TIME PASSES

por El Responsable

“Una pluma, y la casa, hundiéndose, cayendo, se habría derrumbado y precipitado en lo profundo de la oscuridad. En la habitación convertida en ruina, los excursionistas habrían encendido sus hogueras; los amantes habrían buscado allí refugio, yaciendo sobre las tablas desnudas; y el pastor habría guardado su cena entre los ladrillos, y el vagabundo habría dormido envuelto en su abrigo para resguardarse del frío. El techo habría caído; zarza y cicuta habrían bloqueado camino, escalón y ventana; habrían crecido desordenadas y ansiosas sobre la colina, hasta que algún intruso, perdido, hubiese descubierto gracias a un atizador de intenso color rojo entre las ortigas, o un fragmento de porcelana entre la cicuta, que aquí alguna vez había vivido alguien; que hubo una casa.
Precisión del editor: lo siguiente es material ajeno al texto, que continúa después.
-- ==== Sys2Proof/Laws/Frame4.lean ====
section
/-! SUPPORT. What each operation leaves of the queue and of the canonical form of the memories, one lemma for each, callees
first (part 4 of 6). -/

namespace Sys2Proof.Machine

variable {q : List Instr}

theorem State.eraseOwner_ok {b0} (h0 : Good q b0) : Good q (State.eraseOwner b0) := by
  unfold State.eraseOwner
  try dsimp only
  repeat' first
    | with_reducible first
        | assumption
    | fail_if_no_progress with_reducible refine Good.of_eq ?_ rfl rfl rfl rfl

theorem State.storeWear_ok {b0} (h0 : Good q b0) : Good q (State.storeWear b0) := by
  unfold State.storeWear
  try dsimp only
  repeat' first
    | with_reducible first
        | assumption | apply State.modPower_ok | apply Good.ite
    | fail_if_no_progress with_reducible refine Good.of_eq ?_ rfl rfl rfl rfl

theorem State.writeDecommission_ok {b0 b1 b2 b3} (h0 : Good q b0) :
    Good q (State.writeDecommission b0 b1 b2 b3).1 := by
  unfold State.writeDecommission
  try dsimp only
  repeat' first
    | with_reducible first
        | assumption | apply State.eraseOwner_ok | apply State.beginCold_ok | apply State.storeWear_ok
    | split

theorem execDecommission_ok {b0 b1 b2 b3} (h0 : Good q b3) : OutGood q (execDecommission b0 b1 b2 b3) := by
  unfold execDecommission
  try dsimp only
  repeat' with_reducible first
    | assumption | apply State.writeDecommission_ok | apply OutGood.next

theorem execDescribe_ok {b0 b1 b2 b3} (h0 : Good q b3) : OutGood q (execDescribe b0 b1 b2 b3) := by
  unfold execDescribe
  try dsimp only
  repeat' with_reducible first
    | intro _ | assumption | apply State.answer_ok | apply State.hdpRequest_ok | apply OutGood.next

theorem execDonePoll_ok {b0 b1 b2} (h0 : Good q b2) : OutGood q (execDonePoll b0 b1 b2) := by
  unfold execDonePoll
  try dsimp only
  repeat' first
    | with_reducible first
        | intro _ | assumption | apply onPart_ok | apply State.modPeriod_ok | apply State.engineRead_ok
        | apply State.atTime_ok
    | split

theorem execDramTemperatureRead_ok {b0 b1 b2 b3} (h0 : Good q b3) :
    OutGood q (execDramTemperatureRead b0 b1 b2 b3) := by
  unfold execDramTemperatureRead
  try dsimp only
  repeat' with_reducible first
    | intro _ | assumption | apply State.modChan_ok | apply onChan_ok

theorem State.dropCause_ok {b0 b1 b2 b3} (h0 : Good q b0) : Good q (State.dropCause b0 b1 b2 b3) := by
  unfold State.dropCause
  try dsimp only
  repeat' first
    | with_reducible first
        | assumption | apply State.dropPeriod_ok | apply State.addNum_ok | apply State.countDrop_ok
        | apply State.modPeriod_ok
    | split

theorem execDropCauseArrival_ok {b0 b1 b2 b3 b4} (h0 : Good q b4) :
    OutGood q (execDropCauseArrival b0 b1 b2 b3 b4) := by
  unfold execDropCauseArrival
  try dsimp only
  repeat' with_reducible first
    | intro _ | assumption | apply State.dropCause_ok | apply when'_ok | apply onPart_ok
    | apply State.modPart_ok | apply State.atTime_ok

theorem Cluster.clearPlane_ok {b0} (h0 : Sparse.wf (b0).cmem = true) :
    Sparse.wf ((Cluster.clearPlane b0)).cmem = true := by
  unfold Cluster.clearPlane
  try dsimp only
  repeat' with_reducible first
    | assumption

theorem Core.inboxControl_ok {b0 b1 b2} (h0 : Sparse.wf (b0).store = true) :
    Sparse.wf ((Core.inboxControl b0 b1 b2)).store = true := by
  unfold Core.inboxControl
  try dsimp only
  repeat' first
    | with_reducible first
        | assumption | apply Core.storeBytes_ok | apply Core.raise_ok | refine Core.sw_fst (by assumption) ?_
    | split

theorem Core.clearPlane_ok {b0 b1} (h0 : Sparse.wf (b0).store = true) :
    Sparse.wf ((Core.clearPlane b0 b1)).store = true := by
  unfold Core.clearPlane
  try dsimp only
  repeat' with_reducible first
    | intro _ | assumption | apply Core.inboxControl_ok | apply Core.sw_foldl

theorem State.clearPlane_ok {b0 b1} (h0 : Good q b0) : Good q (State.clearPlane b0 b1) := by
  unfold State.clearPlane
  dsimp only
  refine Good.cores_map (State.setCluster_ok h0 (Cluster.clearPlane_ok (State.cluster_ok h0))) fun p hp => ?_
  split
  · exact Core.clearPlane_ok hp
  · exact hp

theorem execDropWindowStart_ok {b0 b1 b2} (h0 : Good q b2) : OutGood q (execDropWindowStart b0 b1 b2) := by
  unfold execDropWindowStart
  try dsimp only
  repeat' with_reducible first
    | intro _ | assumption | apply State.clearPlane_ok | apply State.modCluster_ok | apply onCluster_ok
    | apply State.atFabric_ok | apply when'_ok

theorem Core.unEvent_ok {b0 b1 b2 b3} (h0 : Sparse.wf (b0).store = true) :
    Sparse.wf ((Core.unEvent b0 b1 b2 b3)).store = true := by
  unfold Core.unEvent
  try dsimp only
  repeat' with_reducible first
    | intro _ | assumption | apply Core.sw_ite | apply Core.sw_foldl

theorem Core.dropTiles_ok {b0 b1 b2} (h0 : Sparse.wf (b0).store = true) :
    Sparse.wf ((Core.dropTiles b0 b1 b2).1).store = true := by
  unfold Core.dropTiles
  try dsimp only
  repeat' first
    | with_reducible first
        | assumption | apply Core.unEvent_ok
    | split

theorem Core.inboxSwap_ok {b0 b1 b2} (h0 : Sparse.wf (b0).store = true) :
    Sparse.wf ((Core.inboxSwap b0 b1 b2)).store = true := by
  unfold Core.inboxSwap
  try dsimp only
  repeat' first
    | with_reducible first
        | assumption | apply Core.inboxControl_ok | apply Core.event_ok
    | split

theorem Core.inboxRelease_ok {b0 b1 b2} (h0 : Sparse.wf (b0).store = true) :
    Sparse.wf ((Core.inboxRelease b0 b1 b2)).store = true := by
  unfold Core.inboxRelease
  try dsimp only
  repeat' first
    | with_reducible first
        | assumption | apply Core.inboxControl_ok | apply Core.inboxSwap_ok
    | split

theorem runDropr_ok1 {b0 b1 b2 b3} (h0 : Good q b2) (h1 : Sparse.wf (b3).store = true) :
    Good q (runDropr b0 b1 b2 b3).1 := by
  unfold runDropr
  try dsimp only
  repeat' first
    | with_reducible first
        | intro _ | assumption | apply State.modCluster_ok | apply Cluster.bump_ok
    | split

theorem runDropr_ok2 {b0 b1 b2 b3} (h0 : Good q b2) (h1 : Sparse.wf (b3).store = true) :
    Ran.sw (runDropr b0 b1 b2 b3).2 := by
  unfold runDropr
  try dsimp only
  repeat' first
    | with_reducible first
        | assumption | apply Core.inboxRelease_ok | apply Core.dropTiles_ok | apply Ran.sw_done
        | apply Ran.sw_fault
    | split

theorem execDropr_ok {b0 b1 b2} (h0 : Good q b2) : OutGood q (execDropr b0 b1 b2) := by
  unfold execDropr
  try dsimp only
  repeat' with_reducible first
    | intro _ | assumption | apply runDropr_ok1 | apply (runDropr_ok2 (q := q)) | apply issueS_ok

theorem execEchoRequest_ok {b0 b1 b2 b3 b4 b5 b6} (h0 : Good q b6) :
    OutGood q (execEchoRequest b0 b1 b2 b3 b4 b5 b6) := by
  unfold execEchoRequest
  try dsimp only
  repeat' with_reducible first
    | intro _ | assumption | apply State.draw_ok | apply when'_ok | apply State.emitIp_ok | apply onIfc_ok

theorem Core.endFiring_ok {b0} (h0 : Sparse.wf (b0).store = true) : Sparse.wf ((Core.endFiring b0)).store = true := by
  unfold Core.endFiring
  try dsimp only
  repeat' with_reducible first
    | assumption | apply Core.bumpCount_ok

theorem execEndComplete_ok {b0 b1} (h0 : Good q b1) : OutGood q (execEndComplete b0 b1) := by
  unfold execEndComplete
  try dsimp only
  repeat' with_reducible first
    | intro _ | assumption | apply (State.core_ok (q := q)) | apply when'_ok | apply State.setCore_ok
    | apply Core.endFiring_ok | apply onCore_ok | apply (State.core_ok (q := q))

theorem execEndFiring_ok {b0 b1} (h0 : Good q b1) : OutGood q (execEndFiring b0 b1) := by
  unfold execEndFiring
  try dsimp only
  repeat' with_reducible first
    | intro _ | assumption | apply issue_ok | apply Ran.sw_jump

theorem State.sendReport_ok {b0 b1 b2 b3 b4 b5} (h0 : Good q b0) : Good q (State.sendReport b0 b1 b2 b3 b4 b5) := by
  unfold State.sendReport
  try dsimp only
  repeat' with_reducible first
    | assumption | apply State.sendMsg_ok

theorem State.freeClosed_ok {b0 b1} (h0 : Good q b0) : Good q (State.freeClosed b0 b1) := by
  unfold State.freeClosed
  try dsimp only
  repeat' with_reducible first
    | assumption | apply State.modPort_ok | apply State.sweep_ok | apply State.sendReport_ok | apply Good.ite

theorem State.apportion_ok {b0 b1 b2 b3 b4 b5} (h0 : Good q b0) : Good q (State.apportion b0 b1 b2 b3 b4 b5) := by
  unfold State.apportion
  try dsimp only
  repeat' first
    | with_reducible first
        | intro _ | assumption | apply State.modPort_ok | apply State.setEntry_ok | apply State.addNum_ok
        | apply State.modPart_ok | apply State.freeClosed_ok | apply Good.foldl
    | split

theorem execEnergyApportion_ok {b0 b1} (h0 : Good q b1) : OutGood q (execEnergyApportion b0 b1) := by
  unfold execEnergyApportion
  try dsimp only
  repeat' first
    | with_reducible first
        | intro _ | assumption | apply onPart_ok | apply State.apportion_ok
    | split

theorem execFaultLogClear_ok {b0 b1 b2} (h0 : Good q b2) : OutGood q (execFaultLogClear b0 b1 b2) := by
  unfold execFaultLogClear
  try dsimp only
  repeat' with_reducible first
    | intro _ | assumption | apply Core.writeLog_ok | apply (State.core_ok (q := q)) | apply when'_ok
    | apply State.setCore_ok | apply onCore_ok | apply (State.core_ok (q := q))

theorem State.keepRecord_ok {b0 b1} (h0 : Good q b0) : Good q (State.keepRecord b0 b1) := by
  unfold State.keepRecord
  try dsimp only
  repeat' first
    | with_reducible first
        | assumption | apply State.setNum_ok | apply State.addNum_ok
    | fail_if_no_progress with_reducible refine Good.of_eq ?_ rfl rfl rfl rfl

theorem execFaultRecord_ok {b0 b1} (h0 : Good q b1) : OutGood q (execFaultRecord b0 b1) := by
  unfold execFaultRecord
  try dsimp only
  repeat' first
    | with_reducible first
        | assumption | apply State.keepRecord_ok | apply OutGood.next
    | fail_if_no_progress with_reducible refine Good.of_eq ?_ rfl rfl rfl rfl | split

theorem State.measureFeed_ok {b0 b1} (h0 : Good q b0) : Good q (State.measureFeed b0 b1) := by
  unfold State.measureFeed
  try dsimp only
  repeat' with_reducible first
    | assumption | apply State.draw_ok | apply State.setBlob_ok

theorem execFeedLost_ok {b0 b1} (h0 : Good q b1) : OutGood q (execFeedLost b0 b1) := by
  unfold execFeedLost
  try dsimp only
  repeat' with_reducible first
    | assumption | apply State.setNum_ok | apply State.measureFeed_ok | apply State.endBoost_ok
    | apply State.postMsc_ok | apply Good.ite | apply OutGood.next

theorem execFeedSupplying_ok {b0 b1} (h0 : Good q b1) : OutGood q (execFeedSupplying b0 b1) := by
  unfold execFeedSupplying
  try dsimp only
  repeat' with_reducible first
    | assumption | apply State.setNum_ok | apply State.measureFeed_ok | apply Good.ite | apply OutGood.next

theorem runFence_ok {b0} (h0 : Sparse.wf (b0).store = true) : Ran.sw (runFence b0) := by
  unfold runFence
  try dsimp only
  repeat' with_reducible first
    | assumption | apply Ran.sw_ite | apply Ran.sw_done | apply Ran.sw_wait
Si la pluma hubiese caído, si hubiese inclinado la balanza, toda la casa se habría desmoronado en las profundidades para caer en las arenas del olvido. Pero había una fuerza trabajando; algo no demasiado consciente; algo de mirada torcida, algo que andaba a trompicones; algo sin la inspiración para dedicarse a su obra con un digno ritual o un canto solemne.”

To the Lighthouse, de Virginia Woolf; Penguin, 2000; pg. 151 [traducción propia].